Processing continues as if the text from the included file was copied into
the config file at that point.
.SS "Server Options"
These options are part of the
.B server:
clause.
.TP
.B verbosity: \fI<number>
The verbosity number, level 0 means no verbosity, only errors. Level 1
gives operational information. Level 2 gives query level information,
output per query. Level 3 gives algorithm level information.
Default is level 1. The verbosity can also be increased from the commandline,
see
\fIunbound\fR(8).
.TP
.B num\-threads: \fI<number>
The number of threads to create to serve clients. Use 1 for no threading.
.TP
.B port: \fI<port number>
The port number, default 53, on which the server responds to queries.
.TP
.B interface: \fI<ip address>
Interface to use to connect to the network. This interface is listened to
for queries from clients, and answers to clients are given from it.

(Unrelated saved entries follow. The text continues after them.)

/-- A layer that is not above another has at most its priority. -/
theorem layerPrio_le_of_notAbove {p : Params} {n : LineSnap} {a b : Layer} (h : notAbove p n a b = true) :
    (layerPrio n a).toNat ≤ (layerPrio n b).toNat := by
  rw [notAbove_iff] at h
  omega

/-- A column that starts a run shows its own accumulator (R250). -/
theorem finalAcc_of_run_start {s : State} {y x : Nat} (h : x % mosaicFactor (latch s y) = 0) :
    finalAcc s y x = columnAcc s (latch s y) y x := by
  rw [finalAcc_eq, h, Nat.sub_zero]

/-- Settles O57: the top of the column has at least the higher of the two priorities. -/
theorem lowerPriorityLayerIsNeverTheTop : Obligations.LowerPriorityLayerIsNeverTheTop := by
  intro s y x l1 l2 hp n h1 h2 hlt
  obtain ⟨top, htop⟩ := exists_isTopLayer h2
  obtain ⟨hhas, hidx, hprio⟩ := columnAcc_of_isTopLayer hp htop
  obtain ⟨hsupplies, hhighest⟩ := htop
  have hne : top ≠ l1 := by
    rintro rfl
    have hle := layerPrio_le_of_notAbove (hhighest l2 h2)
    omega
  exact ⟨top, hne, hsupplies, hhighest l2 h2, hhas, hidx, hprio, finalAcc_of_run_start⟩

end Sys2Proof.Machine
end

section
/-! SUPPORT. The blender of 46_alpha_blender_2op.md: the blend equation (R289, R290), the resolve of a column (R291) and
the two layers that a column shows (R292). -/

namespace Sys2Proof.Machine

/-! ### The blend equation -/

/-- A channel saturates at 255, so its eight bits hold the whole sum in eighths (R289). -/
theorem toNat_blendChannel (ks kd : Nat) (t d : Byte) :
    (blendChannel ks kd t d).toNat = min 255 ((t.toNat * ks + d.toNat * kd) / 8) := by
  rw [blendChannel, Nat.shiftRight_eq_div_pow, BitVec.toNat_ofNat]
  exact Nat.mod_eq_of_lt (by omega)

/-- With the default weights a channel is the floor of the operands' average, which never saturates (R290). -/
theorem toNat_blendChannel_default (t d : Byte) : (blendChannel 4 4 t d).toNat = (t.toNat + d.toNat) / 2 := by
  have ht := t.isLt
  have hd := d.isLt
  rw [toNat_blendChannel]
  omega

/-- Settles O59: the equation of a channel, for each of the three. -/
theorem blendIsTheWeightedSumInEighths : Obligations.BlendIsTheWeightedSumInEighths := by
  refine ⟨fun p t d => ?general, fun p t d hks hkd => ?default⟩
  case general =>
    exact ⟨toNat_blendChannel _ _ t.r d.r, toNat_blendChannel _ _ t.g d.g, toNat_blendChannel _ _ t.b d.b⟩
  case default =>
    rw [blend, hks, hkd]
    exact ⟨toNat_blendChannel_default t.r d.r, toNat_blendChannel_default t.g d.g,
      toNat_blendChannel_default t.b d.b⟩

/-! ### Resolve -/

/-- The three cases of R291: the background of an empty column, an unblended top, a blended one. -/
theorem resolve_eq (p : Params) (a : Acc) (bg : Half) (depth : Bool) :
    resolve p a bg depth =
      if a.has = false then paletteColor p depth bg
      else if a.blended = false then paletteColor p depth a.idx
      else blend p (paletteColor p depth a.idx) (paletteColor p depth a.below) := by
  rw [resolve]
  cases a.has with
  | false => rfl
  | true => cases a.blended <;> rfl

/-- Settles O58: the resolve of the shown accumulator, over the line's background index. -/
theorem columnColourResolvesItsAccumulator : Obligations.ColumnColourResolvesItsAccumulator := by
  intro s y x a c
  have hc : ∀ i : Half, paletteColor s.par ((s.ctrl1[7]).getLsbD 0) i = c i.toNat := fun _ => rfl
  have hbg : (latch s y).bgPal = memRead s .lin (y * 128 + 7) := lineWord_eq s y 0x07
  rw [lineColor_eq, resolve_eq, hbg, hc, hc, hc]

/-! ### The two layers that a column shows -/

/-- A blend needs the source role of the new pixel and an old top with the destination role (R287). -/
theorem blendsWith_iff_roles {n : LineSnap} {a : Acc} {l : Layer} {px : Pixel} :
    blendsWith n a l px = true ↔ srcRole n l px = true ∧ a.has = true ∧ a.dst = true := by
  simp [blendsWith, and_assoc]

/-- A blended top keeps the index of the old top (R274). -/
theorem muxUpdate_below_of_blended {n : LineSnap} {a : Acc} {l : Layer} {px : Pixel}
    (h : (muxUpdate n a l px).blended = true) : (muxUpdate n a l px).below = a.idx := if_pos h

section
variable {s : State} {n : LineSnap} {y x : Nat} {ls : List Layer} {top under : Layer}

Can be given multiple times to work on several interfaces. If none are
given the default is to listen to localhost.
The interfaces are not changed on a reload (kill \-HUP) but only on restart.
.TP
.B outgoing\-interface: \fI<ip address>
Interface to use to connect to the network. This interface is used to send
queries to authoritative servers and receive their replies. Can be given
multiple times to work on several interfaces. If none are given the
default (all) is used. You can specify the same interfaces in
.B interface:
and
.B outgoing\-interface:
lines, the interfaces are then used for both purposes. Outgoing queries are
sent via a random outgoing interface to counter spoofing.
.TP
.B outgoing\-port: \fI<port number>
The starting port number where the outgoing query port range is allocated.
Default is 1053.
.TP
.B outgoing\-range: \fI<number>
Number of ports to open. This number is opened per thread for every outgoing
query interface. Must be at least 1. Default is 16.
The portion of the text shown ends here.